▶ **REQUIREMENT**
How many lines in the data below contain the word "leaveList"? State only the number.

▶ **SUPPLIED MATERIAL**
theorem State.bellOver_keeps {s0 : State} {s} {stream} {id} {acted} (h : Keeps s0 s) : Keeps s0 (State.bellOver s stream id acted) := by
  unfold State.bellOver
  repeat' first
    | (extract_lets +onlyGivenNames x; refine (fun hx => ?_) (?_ : Keeps s0 x); clear_value x; rotate_left; subst x)
    | extract_lets +onlyGivenNames x
    | with_reducible exact h
    | with_reducible apply State.count_keeps
    | with_reducible refine Keeps.ite (fun _ => ?_) (fun _ => ?_)
    | with_reducible assumption
    | split
    | with_reducible refine Keeps.record rfl rfl rfl rfl ?_

theorem State.substitute_keeps {s0 : State} {s} {t} (h : Keeps s0 s) : Keeps s0 (State.substitute s t) := by
  unfold State.substitute
  repeat' first
    | (extract_lets +onlyGivenNames x; refine (fun hx => ?_) (?_ : Keeps s0 x); clear_value x; rotate_left; subst x)
    | extract_lets +onlyGivenNames x
    | with_reducible exact h
    | with_reducible apply State.setTask_keeps
    | with_reducible apply State.both_keeps
    | with_reducible apply State.evt_keeps
    | with_reducible apply State.count_keeps
    | with_reducible refine Keeps.ite (fun _ => ?_) (fun _ => ?_)
    | with_reducible assumption
    | split

theorem State.setDesk_keeps {s0 : State} {s} {d} {k} (h : Keeps s0 s) : Keeps s0 (State.setDesk s d k) := by
  unfold State.setDesk
  repeat' first
    | extract_lets +onlyGivenNames x
    | with_reducible exact h
    | with_reducible refine Keeps.record rfl rfl rfl rfl ?_

theorem State.dropSignal_keeps {s0 : State} {s} {d} (h : Keeps s0 s) : Keeps s0 (State.dropSignal s d) := by
  unfold State.dropSignal
  repeat' first
    | extract_lets +onlyGivenNames x
    | with_reducible exact h
    | with_reducible refine Keeps.record rfl rfl rfl rfl ?_

theorem State.runEnds_keeps {s0 : State} {s} {t} (h : Keeps s0 s) : Keeps s0 (State.runEnds s t) := by
  unfold State.runEnds
  repeat' first
    | extract_lets +onlyGivenNames x
    | with_reducible exact h
    | with_reducible apply State.joinList_keeps
    | with_reducible apply State.setTask_keeps
    | with_reducible refine Keeps.ite (fun _ => ?_) (fun _ => ?_)
    | split

theorem State.stopRun_keeps {s0 : State} {s} {t} (h : Keeps s0 s) : Keeps s0 (State.stopRun s t) := by
  unfold State.stopRun
  repeat' first
    | (extract_lets +onlyGivenNames x; refine (fun hx => ?_) (?_ : Keeps s0 x); clear_value x; rotate_left; subst x)
    | extract_lets +onlyGivenNames x
    | with_reducible exact h
    | with_reducible apply State.dropSignal_keeps
    | with_reducible apply State.runEnds_keeps
    | with_reducible apply State.setDesk_keeps
    | with_reducible assumption
    | split

theorem State.leaveList_keeps {s0 : State} {s} {key} {t} (h : Keeps s0 s) : Keeps s0 (State.leaveList s key t) := by
  unfold State.leaveList
  repeat' first
    | extract_lets +onlyGivenNames x
    | with_reducible exact h
    | with_reducible refine Keeps.record rfl rfl rfl rfl ?_

theorem State.missed_keeps {s0 : State} {s} (h : Keeps s0 s) : Keeps s0 (State.missed s) := by
  unfold State.missed
  repeat' first
    | extract_lets +onlyGivenNames x
    | with_reducible exact h
    | with_reducible apply State.count_keeps
    | with_reducible refine Keeps.ite (fun _ => ?_) (fun _ => ?_)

▶ **RESPONSE TO THE TASK**
2